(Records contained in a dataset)
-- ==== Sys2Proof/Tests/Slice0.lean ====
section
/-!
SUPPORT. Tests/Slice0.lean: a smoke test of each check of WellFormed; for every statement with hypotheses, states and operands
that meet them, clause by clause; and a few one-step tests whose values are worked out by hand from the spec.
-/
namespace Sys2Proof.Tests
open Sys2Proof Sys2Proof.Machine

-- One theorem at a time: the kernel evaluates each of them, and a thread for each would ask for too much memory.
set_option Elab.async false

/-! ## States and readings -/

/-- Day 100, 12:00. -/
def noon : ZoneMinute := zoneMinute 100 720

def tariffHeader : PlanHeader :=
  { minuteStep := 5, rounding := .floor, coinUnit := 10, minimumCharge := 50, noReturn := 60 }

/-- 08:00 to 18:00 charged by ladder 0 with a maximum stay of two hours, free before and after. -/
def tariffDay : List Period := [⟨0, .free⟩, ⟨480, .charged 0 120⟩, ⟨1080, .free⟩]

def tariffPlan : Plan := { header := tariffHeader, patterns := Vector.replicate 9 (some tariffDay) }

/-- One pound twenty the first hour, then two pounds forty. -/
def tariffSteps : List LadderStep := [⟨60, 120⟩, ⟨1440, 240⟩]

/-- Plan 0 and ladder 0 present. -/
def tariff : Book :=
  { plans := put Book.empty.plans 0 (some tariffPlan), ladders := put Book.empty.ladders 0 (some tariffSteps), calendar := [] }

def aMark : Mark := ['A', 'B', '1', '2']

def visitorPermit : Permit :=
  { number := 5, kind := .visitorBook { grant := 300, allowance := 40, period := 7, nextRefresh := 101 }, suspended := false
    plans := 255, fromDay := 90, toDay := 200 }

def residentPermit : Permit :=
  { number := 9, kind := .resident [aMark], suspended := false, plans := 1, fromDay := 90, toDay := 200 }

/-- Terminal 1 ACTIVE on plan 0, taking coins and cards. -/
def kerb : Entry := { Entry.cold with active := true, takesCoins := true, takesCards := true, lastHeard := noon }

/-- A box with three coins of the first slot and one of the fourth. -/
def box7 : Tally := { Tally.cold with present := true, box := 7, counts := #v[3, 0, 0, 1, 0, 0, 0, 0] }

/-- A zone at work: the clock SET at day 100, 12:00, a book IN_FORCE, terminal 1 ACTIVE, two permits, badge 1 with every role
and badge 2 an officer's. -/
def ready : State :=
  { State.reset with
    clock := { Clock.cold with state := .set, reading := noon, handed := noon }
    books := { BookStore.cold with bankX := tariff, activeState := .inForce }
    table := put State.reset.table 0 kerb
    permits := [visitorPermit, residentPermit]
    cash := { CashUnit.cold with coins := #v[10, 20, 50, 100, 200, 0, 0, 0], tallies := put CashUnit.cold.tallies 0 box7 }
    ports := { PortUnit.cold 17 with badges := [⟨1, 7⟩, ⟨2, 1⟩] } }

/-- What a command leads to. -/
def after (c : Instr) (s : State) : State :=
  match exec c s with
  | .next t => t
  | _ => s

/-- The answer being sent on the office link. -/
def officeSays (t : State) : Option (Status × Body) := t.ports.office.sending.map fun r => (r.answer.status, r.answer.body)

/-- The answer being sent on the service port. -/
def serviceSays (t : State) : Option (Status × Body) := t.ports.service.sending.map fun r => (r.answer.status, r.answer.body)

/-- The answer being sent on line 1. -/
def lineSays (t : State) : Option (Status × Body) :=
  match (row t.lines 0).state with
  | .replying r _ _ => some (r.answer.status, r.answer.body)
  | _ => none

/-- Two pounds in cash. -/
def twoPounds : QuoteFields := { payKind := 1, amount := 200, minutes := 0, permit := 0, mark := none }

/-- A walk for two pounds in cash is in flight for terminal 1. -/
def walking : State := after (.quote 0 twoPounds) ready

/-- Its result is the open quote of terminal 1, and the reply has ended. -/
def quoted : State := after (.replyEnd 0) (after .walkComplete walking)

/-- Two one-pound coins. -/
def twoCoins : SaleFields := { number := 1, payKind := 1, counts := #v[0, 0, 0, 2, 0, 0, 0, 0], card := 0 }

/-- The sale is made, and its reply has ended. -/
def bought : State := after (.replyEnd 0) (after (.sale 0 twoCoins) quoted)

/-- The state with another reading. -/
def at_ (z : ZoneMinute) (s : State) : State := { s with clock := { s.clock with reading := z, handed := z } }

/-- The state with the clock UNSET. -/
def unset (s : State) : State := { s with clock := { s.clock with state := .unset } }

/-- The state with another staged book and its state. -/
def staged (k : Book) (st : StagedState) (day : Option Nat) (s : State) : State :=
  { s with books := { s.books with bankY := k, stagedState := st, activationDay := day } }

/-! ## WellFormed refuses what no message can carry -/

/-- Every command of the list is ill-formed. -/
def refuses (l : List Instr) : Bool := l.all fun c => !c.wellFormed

---

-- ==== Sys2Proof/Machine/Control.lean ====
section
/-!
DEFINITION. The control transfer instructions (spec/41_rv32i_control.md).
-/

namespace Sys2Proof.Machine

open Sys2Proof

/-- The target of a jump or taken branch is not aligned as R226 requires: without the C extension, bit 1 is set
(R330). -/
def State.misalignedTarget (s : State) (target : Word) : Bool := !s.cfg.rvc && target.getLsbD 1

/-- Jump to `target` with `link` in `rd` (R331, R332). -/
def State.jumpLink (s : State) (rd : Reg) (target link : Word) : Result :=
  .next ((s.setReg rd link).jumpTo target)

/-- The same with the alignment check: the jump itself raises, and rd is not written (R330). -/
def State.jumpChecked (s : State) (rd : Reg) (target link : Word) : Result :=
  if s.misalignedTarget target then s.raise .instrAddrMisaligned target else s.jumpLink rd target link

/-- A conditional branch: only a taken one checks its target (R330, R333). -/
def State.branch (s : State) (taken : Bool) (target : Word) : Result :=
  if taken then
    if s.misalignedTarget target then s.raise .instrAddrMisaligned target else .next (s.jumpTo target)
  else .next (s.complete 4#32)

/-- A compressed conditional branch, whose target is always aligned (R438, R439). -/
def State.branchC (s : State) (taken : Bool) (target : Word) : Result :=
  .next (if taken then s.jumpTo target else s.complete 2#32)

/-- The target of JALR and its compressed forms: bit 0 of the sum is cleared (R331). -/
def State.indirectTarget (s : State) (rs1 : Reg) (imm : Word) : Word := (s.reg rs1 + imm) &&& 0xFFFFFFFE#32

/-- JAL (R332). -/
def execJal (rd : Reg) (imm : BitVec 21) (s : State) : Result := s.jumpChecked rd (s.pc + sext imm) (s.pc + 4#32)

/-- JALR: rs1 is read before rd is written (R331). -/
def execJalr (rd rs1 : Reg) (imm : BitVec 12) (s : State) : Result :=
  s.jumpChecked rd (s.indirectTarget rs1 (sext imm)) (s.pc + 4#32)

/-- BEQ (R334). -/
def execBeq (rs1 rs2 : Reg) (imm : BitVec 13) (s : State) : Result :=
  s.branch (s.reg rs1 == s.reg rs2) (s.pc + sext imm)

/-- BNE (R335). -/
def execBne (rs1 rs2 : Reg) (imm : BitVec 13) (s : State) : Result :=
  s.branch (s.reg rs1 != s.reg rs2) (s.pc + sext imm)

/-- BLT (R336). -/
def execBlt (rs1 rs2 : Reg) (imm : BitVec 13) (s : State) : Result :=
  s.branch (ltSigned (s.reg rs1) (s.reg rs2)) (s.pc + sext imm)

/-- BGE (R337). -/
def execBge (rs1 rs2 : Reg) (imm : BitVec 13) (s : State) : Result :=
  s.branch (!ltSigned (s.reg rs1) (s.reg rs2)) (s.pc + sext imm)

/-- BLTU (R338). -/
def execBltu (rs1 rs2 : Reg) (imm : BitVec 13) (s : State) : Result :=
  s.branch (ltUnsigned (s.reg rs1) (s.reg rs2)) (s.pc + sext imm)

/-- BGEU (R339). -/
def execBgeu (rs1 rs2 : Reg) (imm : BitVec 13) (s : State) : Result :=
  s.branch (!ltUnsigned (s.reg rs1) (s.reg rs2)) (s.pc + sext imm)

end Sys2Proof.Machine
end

## EXERCISE AIM
From the records above, quote only the lines running from the line with "s.branch (s.reg rs1 == s.reg" to the line with "BLT (R336). -/", both lines included.

## EXERCISE SOLUTION
  s.branch (s.reg rs1 == s.reg rs2) (s.pc + sext imm)

/-- BNE (R335). -/
def execBne (rs1 rs2 : Reg) (imm : BitVec 13) (s : State) : Result :=
  s.branch (s.reg rs1 != s.reg rs2) (s.pc + sext imm)

/-- BLT (R336). -/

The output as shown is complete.